Larmes de Clown (He who gets slapped) (1924) de Victor Sjöström
Après un lion de la MGM super calme (et qu'on retrouvera beaucoup plus énervé à la fin du film) et le carton de la censure du Kansas qui annonce son approbation tout en précisant que c'est au "Kansas que pousse le meilleur blé du monde" - le cinéma est une industrie... certes - on rentre dans le vif du sujet en découvrant un scientifique à la barbichette léninesque qui poursuit ses recherches sur les origines de l'homme chez un Baron. Ce dernier, derrière ses fines petites moustaches, cache bien son jeu puisqu'il piquera à la fois la femme du scientifique et ses recherches : lors d'une séance à l'Académie des Sciences, notre scientifique, effaré, assiste au pillage de ses découvertes par le Baron qui devant toute l'assistance hilare en profite même pour foutre une baffe à cet importun. Notre scientifique est dépité, dégouté de la vie et décide... de devenir clown dans un cirque (on avait encore le sens de l'absurde à cette époque, clair). Il remet en scène, littéralement, la tragédie de sa vie devant une assistance composée cette fois-ci d'une soixantaine de clowns qui vont tous foutre une baffe à notre homme avant de mimer son enterrement - le public se fend la pipe, la gifle a toujours fait marrer, il est bon de rire de la misère et de la mort des autres pour mieux oublier les siennes...

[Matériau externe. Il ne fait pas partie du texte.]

/-! ### Power (chapter 16) -/

/-- A move of the ladder in progress (R484–R490). -/
structure Move where
  target : Nat
  start  : Nat
  /-- entry (down) or exit (up) -/
  entry  : Bool
  /-- the code of the wake event (R489) -/
  wake   : Nat
  /-- the command that asked: 0 PWR_CMD or none, 1 POWER_STATE on the ring, 2 POWER_STATE over MCTP, and the
  limit it carries (R495) -/
  who    : Nat
  limit  : Option Nat
  /-- black-box record of the command (R417) -/
  bbSeq  : Nat
  /-- a further target after the exit (R484) -/
  thenTo : Option Nat
  deriving DecidableEq, Repr

/-- A block's refusal record (R494). -/
structure Refuser where
  last    : Nat
  refused : Nat
  aborted : Nat
  time    : Nat
  deriving DecidableEq, Repr

/-- The power controller. -/
structure Power where
  move    : Option Move
  /-- the last command that waits for the move to end (R484) -/
  waiting : Option Move
  /-- blocks that have not agreed yet in a negotiation (R486), by domain -/
  asked   : List Nat
  /-- refusal records of PD0, PD1, PD3 and PD18 (R494) -/
  refusals : SMap Refuser
  /-- package and site power sums of the 100 µs and 1 ms averages (R496) -/
  sum100  : List Nat
  sum1000 : List Nat
  /-- DUTY below 64 or MSTEP above 0 has been reported (R498) -/
  limited : Bool
  /-- energy not yet counted in each PWR_ENERGY, in µJ, and time not yet counted in each PWR_RESID, in µs (R494) -/
  energyRem : SMap Nat
  residRem : SMap Nat
  deriving DecidableEq, Repr

/-- A refusal record that PD0 has just powered up with. -/
def Refuser.init : Refuser := { last := 0, refused := 0, aborted := 0, time := 0 }

/-- The power controller at power-up: L0 Run, no move. -/
def Power.init : Power :=
  { move := none, waiting := none, asked := [], refusals := [], sum100 := [], sum1000 := [], limited := false,
    energyRem := [], residRem := [] }

/-- Where a start stands beside GLB_CFG_STATUS (R527, R531). -/
structure Boot where
  /-- no start has begun since power came: the device waits for the rise of COLD_RST_N (R540) -/
  held    : Bool
  /-- 0 power-up, 1 device reset, 2 PD0 brown-out (R475) -/
  cause   : Nat
  /-- a bank passed R522 -/
  imageOk : Bool
  /-- Spindle time at which the start began -/
  start   : Nat
  /-- this start is a trial of the staged bank (R425) -/
  trial   : Bool
  deriving DecidableEq, Repr

/-- Before the first start. -/
def Boot.init : Boot := { held := true, cause := 0, imageOk := false, start := 0, trial := false }

end Sys2Proof.Machine
end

Notre clown blanc, dont la couche de maquillage n'a jamais aussi bien caché le désarroi, va tout de même faire la connaissance d'une chtite écuyère qui va recoudre le coeur en tissu sur son costume (je pense que c'est une métaphore mais laquelle?...). Malheureusement l'écuyère est éprise d'un écuyer (jolie petite scène champêtre où nos deux amoureux se bisouillent en s'offrant des colliers de fleurs) et - le sort s'acharne - est courtisée par ce même baron. Notre clown, qui n'est plus à un sacrifice près, lâchera un lion (la vengeance est un plat qui se mange cru) dans la pièce où se trouvent le Baron et le père opportuniste de l'écuyère qui vient d'offrir à l'aristo la main de sa fille... Blessé à mort dans la bagarre, notre clown parvient tout de même une dernière fois à se donner en spectacle devant un public qui se gondole : la réalité rejoint la fiction et on applaudit à deux mains devant ce clown qui nous a fait rire... jusqu'aux larmes.

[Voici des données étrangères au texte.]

-- ==== Sys2Proof/Machine/Array.lean ====
section
/-! DEFINITION. The Great Array (chapter 02): dealing, operand blocks, billets and their checks, chains, drain, the
finished-tile queue, retirement, and saved chains. -/

namespace Sys2Proof.Machine

/-! ### Tiles in service -/

/-- Count the time for which a tile is stopped for a queue entry: from when its array has stopped with a final drain waiting
until that drain goes on (R35, R61). -/
def stallSync (t : Nat) (s : State) : State :=
  let x := s.tile t
  let full := x.ended && !x.stopped && x.banks.any (·.done)
  if full then (if x.ftqAt.isNone then s.onTile t fun x => { x with ftqAt := some s.now } else s)
  else match x.ftqAt with
    | none => s
    | some a =>
      let r := stallAdd (F.MXA_STALL_FTQ_FULL t) (s.now - a) x.ftqRem s
      r.2.onTile t fun x => { x with ftqAt := none, ftqRem := r.1 }

/-- The head billet of a tile waits for operands, or waits no more (R61). -/
def operandWait (t : Nat) (b : Bool) (s : State) : State :=
  let x := s.tile t
  if b then (if x.opndAt.isNone then s.onTile t fun x => { x with opndAt := some s.now } else s)
  else match x.opndAt with
    | none => s
    | some a =>
      let r := stallAdd (F.MXA_STALL_OPND_WAIT t) (s.now - a) x.opndRem s
      r.2.onTile t fun x => { x with opndAt := none, opndRem := r.1 }

/-- Bring FTQ_OCC and STATE of a tile to what it holds (R57). -/
def syncTile (t : Nat) (s : State) : State :=
  let x := s.tile t
  let k := s.rd (F.MXA_STATUS_STATE t)
  let s := s.wr (F.MXA_STATUS_FTQ_OCC t) x.ftq.length
  if k = 1 || k = 2 then
    s.wr (F.MXA_STATUS_STATE t) (if x.deal.isEmpty && x.banks.isEmpty && x.ftq.isEmpty then 1 else 2)
  else s

/-- Is a tile one of a verified pair (R48)? -/
def State.paired (s : State) (t : Nat) : Bool := s.on (F.MXA_CFG_PAIR_EN t)

/-- The partner of a tile of a pair. -/
def State.partner (s : State) (t : Nat) : Nat := s.rd (F.MXA_CFG_PARTNER t)

/-- Is the tile the one of the odd group of a pair (R58)? -/
def State.secondary (s : State) (t : Nat) : Bool := s.paired t && !s.on (F.MXA_CFG_PAIR_PRIMARY t)

/-- Is a tile dealt to? It serves; a pair is dealt to by the tile of its even group, while both of its tiles serve (R49). -/
def State.deals (s : State) (t : Nat) : Bool :=
  s.tileServes t && (!s.paired t || (!s.secondary t && s.tileServes (s.partner t)))

/-- Tiles of a partition that are dealt to, ascending (R36). -/
def State.dealTiles (s : State) (p : Nat) : List Nat := (s.tilesOf p).filter s.deals

/-- The tiles that receive what is dealt to `t`: both tiles of a pair (R49). -/
def State.pairOf (s : State) (t : Nat) : List Nat := if s.paired t then [t, s.partner t] else [t]

/-- A context holds the tiles of its partition that serve (R57). -/
def holdTiles (c p : Nat) (s : State) : State :=
  each ((s.tilesOf p).filter s.tileServes) (fun t s => (s.wr (F.MXA_STATUS_CUR_CTX t) c).wr (F.MXA_STATUS_CTX_VALID t) 1) s

/-- Place of a billet in its operation's order on a tile: wave by wave, span by span, and within a span in the order of R37;
a billet of another operation keeps its place behind those before it (R40). -/
def Billet.key (b : Billet) : Nat :=
  (b.wave * 65536 + b.span) * 4 + (if b.row % 2 = 0 then b.col % 2 else 3 - b.col % 2)

/-- Put a billet into its place of a deal list. -/
def placeBillet (b : Billet) : List Billet → List Billet
  | [] => [b]
  | a :: l => if a.ctx = b.ctx && a.seq = b.seq && b.key < a.key then b :: a :: l else a :: placeBillet b l

/-- Put billets into their places, the one in progress keeping its own. -/
def placeBillets (bs l : List Billet) : List Billet :=
  match l with
  | [] => bs.foldl (fun l b => placeBillet b l) []
  | a :: l => a :: bs.foldl (fun l b => placeBillet b l) l

/-- Add billets to a tile's deal list, and to its partner's. -/
def dealTo (bs : List Billet) (t : Nat) (s : State) : State :=
  each (s.pairOf t) (fun u s => syncTile u (s.onTile u fun x => { x with deal := placeBillets bs x.deal })) s

/-! ### Dealing (R36, R37, R39) -/

/-- The billets of one block's chain on its home tile. -/
def chain (c : Nat) (o : Op) (home wave row col : Nat) : List Billet :=
  (List.range o.spans).map fun i =>
    { ctx := c, seq := o.seq, row := row, col := col, span := i, last := decide (i + 1 = o.spans), home := home,
      wave := wave, away := 0 }

/-- The blocks of a quad from its first block, in the order of R37, within the operation's blocks. -/
def quad (o : Op) (row col : Nat) : List (Nat × Nat) :=
  [(row, col), (row, col + 1), (row + 1, col + 1), (row + 1, col)].filter fun b =>
    decide (b.1 < o.rows) && decide (b.2 < o.cols)

/-- The billets of the blocks of a quad: span by span, its chains in the order of R37. -/
def quadBillets (c : Nat) (o : Op) (home wave : Nat) (bs : List (Nat × Nat)) : List Billet :=
  (List.range o.spans).flatMap fun i => bs.map fun b =>
    { ctx := c, seq := o.seq, row := b.1, col := b.2, span := i, last := decide (i + 1 = o.spans), home := home,
      wave := wave, away := 0 }

/-- The quads of wave `w` over `g` groups: grid row, grid column, first block. -/
def waveQuads (o : Op) (g w : Nat) : List (Nat × Nat × Nat × Nat) :=
  let wc := ceilDiv o.cols 16
  (List.range g).flatMap fun r => (List.range 8).filterMap fun k =>
    let row := w / wc * (2 * g) + 2 * r
    let col := w % wc * 16 + 2 * k
    if row < o.rows ∧ col < o.cols then some (r, k, row, col) else none

/-- Waves of an operation over `g` groups. -/
def waveCount (o : Op) (g : Nat) : Nat := ceilDiv o.rows (2 * g) * ceilDiv o.cols 16

/-- Every block, row by row. -/
def allBlocks (o : Op) : List (Nat × Nat) :=
  (List.range o.rows).flatMap fun r => (List.range o.cols).map fun k => (r, k)

/-- Form `n` further waves of an operation's deal: the number of the first. -/
def newWaves (c q n : Nat) (s : State) : State := s.onOp c q fun o => { o with waves := o.waves + n }

/-- Deal wave `w`: each quad to the tile of its grid position, held back where that tile is absent (R37). -/
def dealWave (c : Nat) (o : Op) (p w : Nat) (s : State) : State :=
  let gs := s.groupsOf p
  each (waveQuads o gs.length w) (fun q s =>
    let t := 8 * gs.getD q.1 0 + q.2.1
    let bs := quad o q.2.2.1 q.2.2.2
    if s.deals t then dealTo (quadBillets c o t o.waves bs) t s
    else s.onOp c o.seq fun o => { o with heldQ := o.heldQ ++ [bs] }) (newWaves c o.seq 1 s)

/-- Deal blocks one per tile in turn, each as one chain; each turn is a wave (R36, R155). -/
def dealSingles (c : Nat) (o : Op) (bs : List (Nat × Nat)) (ts : List Nat) (s : State) : State :=
  each bs.zipIdx (fun b s => match ts[b.2 % ts.length]? with
    | some t => dealTo (chain c o t (o.waves + b.2 / ts.length) b.1.1 b.1.2) t s
    | none => s) (newWaves c o.seq (ceilDiv bs.length ts.length) s)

Lon Chaney campe un clown blanc extraordinaire qui fait date et rarement a-t-on assisté à un spectacle qui mêle aussi joliment et intimement l'aspect drolatique et absurde de nos petites vies et le drame des déceptions amoureuses. Vampé par son propre personnage, notre clown ne parvient plus à être pris au sérieux même lorsqu'il déclare sa flamme à cette petite écuyère bien innocente. Il endosse malgré lui ce rôle derrière lequel il cache ses blessures et "joue" jusqu'au bout, à la perfection, la tragédie de sa vie, de la vie. Il y a entre les séquences des petites saynètes où un clown fait tourner un ballon qui se transforme en globe terrestre et, vers la fin du film, une assemblée de micro-clowns se rassemble autour du globe avant de balancer "par dessus bord" le pauvre cadavre de notre clown... La Terre continue de tourner et the show must go on... "Rira bien qui rira le dernier" était la morale annoncée au départ mais c'est au final une authentique sensation de tristesse qui finit par nous saisir. Sjöström sait, décidément, diaboliquement mettre en scène le cirque des émotions humaines.